INSTRUCTIONS TO FOLLOW
Look through the records and report how many lines include the word "does", with no other words.

INFORMATION
/-- Rule R45 on the model's queue of requests: inside an attempt, an ENCODE or a CRC evaluation no
request is taken, and what happens does not depend on what is waiting. -/
def Obligations.NoRequestIsTakenInsideAnOperation : Prop :=
  ∀ (s t : State) (waiting : List Request), s.act ≠ .idle → step s = .next t →
    t.ops = s.ops ∧ step { s with ops := waiting } = .next { t with ops := waiting }

/-- Rule R11 and decision D5: under an ill-formed configuration every operation is refused. -/
def Obligations.IllFormedConfigurationIsRefused : Prop :=
  ∀ (s : State) (i : Instr), s.cfg.wf = false → exec i s = .refused .illFormedConfig

/-- Where an operation has no step: a micro-step the operation map does not select, and the CRC
functions where there is no generator (rules R21, R68, R69; log entries 12 and 15). -/
def Obligations.WhereRowsAndCrcFunctionsStop : Prop :=
  ∀ (s : State), s.cfg.wf = true →
    (∀ i : Instr, i.isMicroStep = true → s.selects i = false → exec i s = .fault .rowNotSelected) ∧
    (∀ even odd, s.cfg.scheme = .parity even odd →
      (∀ a bit, exec (.crcBit a bit) s = .fault .noGenerator) ∧
      (∀ bytes, exec (.crcRemainder bytes) s = .fault .noGenerator))

/-! ### The receive micro-steps -/

/-- Rule R123.  That `st`, `sp` and `cand` hold the values of reset after an attempt is the model's
choice (log entry 25), here and in the other statements on rows that end an attempt. -/
def Obligations.SeekEndReportsNoStart : Prop :=
  ∀ s : State, s.cfg.wf = true → s.act = .scanning → s.st = .seekingStart → s.sp = 0 →
    s.rxbuf = [] →
      exec .seekEnd s = .next { s with
        act := .idle, st := .seekingStart, sp := 0, cand := [],
        out := { rxOut := some (.outcome (.noFrame .noStart)) } }

/-- Rules R121 and R122 with decisions D9 and D10: every START met while seeking begins a frame and
stays in RXBUF; every other byte is dropped at once and silently. -/
def Obligations.SeekingStartsAtStartAndDropsGarbage : Prop :=
  ∀ (s : State) (b : Byte), s.cfg.wf = true → s.act = .scanning → s.st = .seekingStart →
    s.sp = 0 → s.rxbuf.read? 0 = some b →
      (b = s.cfg.startTag →
        exec .seekStart s = .next { s with
          st := .accumulating, sp := 1, cand := [], out := {} }) ∧
      (b ≠ s.cfg.startTag →
        exec (.seekSkip b) s = .next { s with rxbuf := s.rxbuf.drop 1, out := {} })

/-- Rules R124, R125, R126, R128, R129: what each byte met while accumulating does.  What `sp` holds
in state `DONE`, where no rule reads it, is left open (log entry 13); the registers after the attempt
are log entry 25. -/
def Obligations.AccumulatingRowsGatherStopAndWait : Prop :=
  ∀ s : State, s.cfg.wf = true → s.act = .scanning → s.st = .accumulating →
    (∀ x, s.rxbuf.read? s.sp = some s.cfg.escapeTag → s.rxbuf.read? (s.sp + 1) = some x →
      exec (.accEscPair x) s = .next { s with cand := s.cand ++ [x], sp := s.sp + 2, out := {} }) ∧
    (s.rxbuf.read? s.sp = some s.cfg.escapeTag → s.sp + 1 = s.rxbuf.length →
      exec .accEscDangle s = .next { s with
        act := .idle, st := .seekingStart, sp := 0, cand := [],
        out := { rxOut := some (.outcome (.noFrame .danglingEscape)) } }) ∧
    (s.rxbuf.read? s.sp = some s.cfg.stopTag →
      ∃ n, exec .accStop s = .next { s with
        rxbuf := s.rxbuf.drop (s.sp + 1), st := .done, sp := n, out := {} }) ∧
    (∀ b, s.rxbuf.read? s.sp = some b →
      b ≠ s.cfg.startTag → b ≠ s.cfg.stopTag → b ≠ s.cfg.escapeTag →
      exec (.accData b) s = .next { s with cand := s.cand ++ [b], sp := s.sp + 1, out := {} }) ∧
    (s.sp = s.rxbuf.length →
      exec .accEnd s = .next { s with
        act := .idle, st := .seekingStart, sp := 0, cand := [],
        out := { rxOut := some (.outcome (.noFrame .incomplete)) } })

/-- Rule R127 with decision D10: discard and restart, with no report and no validation. -/
def Obligations.EmbeddedStartSupersedesSilently : Prop :=
  ∀ s : State, s.cfg.wf = true → s.act = .scanning → s.st = .accumulating →
    s.rxbuf.read? s.sp = some s.cfg.startTag →
      exec .accStart s = .next { s with
        rxbuf := s.rxbuf.drop s.sp, sp := 1, cand := [], out := {} }

/-- Rule R130 with the recompute-and-compare check of rule R96 (decision D7): a candidate whose last
byte is the trailer of the rest is delivered without it; any other is corrupt, and its content without
the last byte goes to DIAG when that channel exists (decision D17).  That `acc` stays is log entry 4,
the registers after the attempt log entry 25. -/
def Obligations.ValidationDeliversOrReportsCorrupt : Prop :=
  ∀ (s : State) (p : Bytes) (t : Byte), s.cfg.wf = true → s.act = .scanning → s.st = .done →
    s.cand = p ++ [t] →
      (t = computeTrailer s.cfg p →
        exec .doneValidate s = .next { s with
          act := .idle, st := .seekingStart, sp := 0, cand := [],
          out := { rxOut := some (.outcome (.payload p)) } }) ∧
      (t ≠ computeTrailer s.cfg p →
        exec .doneValidate s = .next { s with
          act := .idle, st := .seekingStart, sp := 0, cand := [],
          out := { rxOut := some (.outcome .corrupt), diag := if s.cfg.diagEn then [p] else [] } })

/-- Rule R131, decisions D11 and D17: an empty candidate is corrupt.  The registers after the attempt
are log entry 25. -/
def Obligations.EmptyCandidateIsCorrupt : Prop :=
  ∀ s : State, s.cfg.wf = true → s.act = .scanning → s.st = .done → s.cand = [] →
    exec .doneEmpty s = .next { s with
      act := .idle, st := .seekingStart, sp := 0, cand := [],
      out := { rxOut := some (.outcome .corrupt), diag := if s.cfg.diagEn then [[]] else [] } }

/-! ### The encoder steps -/

/-- Rules R111 and R112: a tag-valued payload byte goes out behind an escape, any other as itself;
only its own value decides. -/
def Obligations.PayloadBytesAreStuffedByTheirValue : Prop :=
  ∀ (s : State) (b : Byte), s.cfg.wf = true → s.act = .encoding → s.txPhase = .body →
    s.txChunk[s.txPos]? = some b →
      ((b = s.cfg.startTag ∨ b = s.cfg.stopTag ∨ b = s.cfg.escapeTag) →
        exec (.encStuff b) s = .next { s with
          txBuf := s.txBuf ++ [s.cfg.escapeTag, b], txPos := s.txPos + 1, out := {} }) ∧
      (b ≠ s.cfg.startTag → b ≠ s.cfg.stopTag → b ≠ s.cfg.escapeTag →
        exec (.encPlain b) s = .next { s with
          txBuf := s.txBuf ++ [b], txPos := s.txPos + 1, out := {} })

/-- Rules R110 and R113 with decision D8: the START before the payload, the trailer after it with no
escape whatever its value, then the STOP, with which the frame goes out and no copy is kept (rule
R49).  That `acc` stays is log entry 4, the encoder's registers after the ENCODE log entry 25. -/
def Obligations.FrameOpensAndClosesWithUnstuffedTrailer : Prop :=
  ∀ s : State, s.cfg.wf = true → s.act = .encoding →
    (s.txPhase = .opening →
      exec .encOpen s = .next { s with txBuf := [s.cfg.startTag], txPhase := .body, out := {} }) ∧
    (s.txPhase = .body → s.txChunk.length ≤ s.txPos →
      exec .encTrailer s = .next { s with
        txBuf := s.txBuf ++ [computeTrailer s.cfg s.txChunk], txPhase := .closing, out := {} }) ∧
    (s.txPhase = .closing →
      exec .encClose s = .next { s with
        act := .idle, txChunk := [], txPos := 0, txPhase := .opening, txBuf := [],
        out := { txOut := some (s.txBuf ++ [s.cfg.stopTag]) } })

SOLUTION TO THIS TASK
3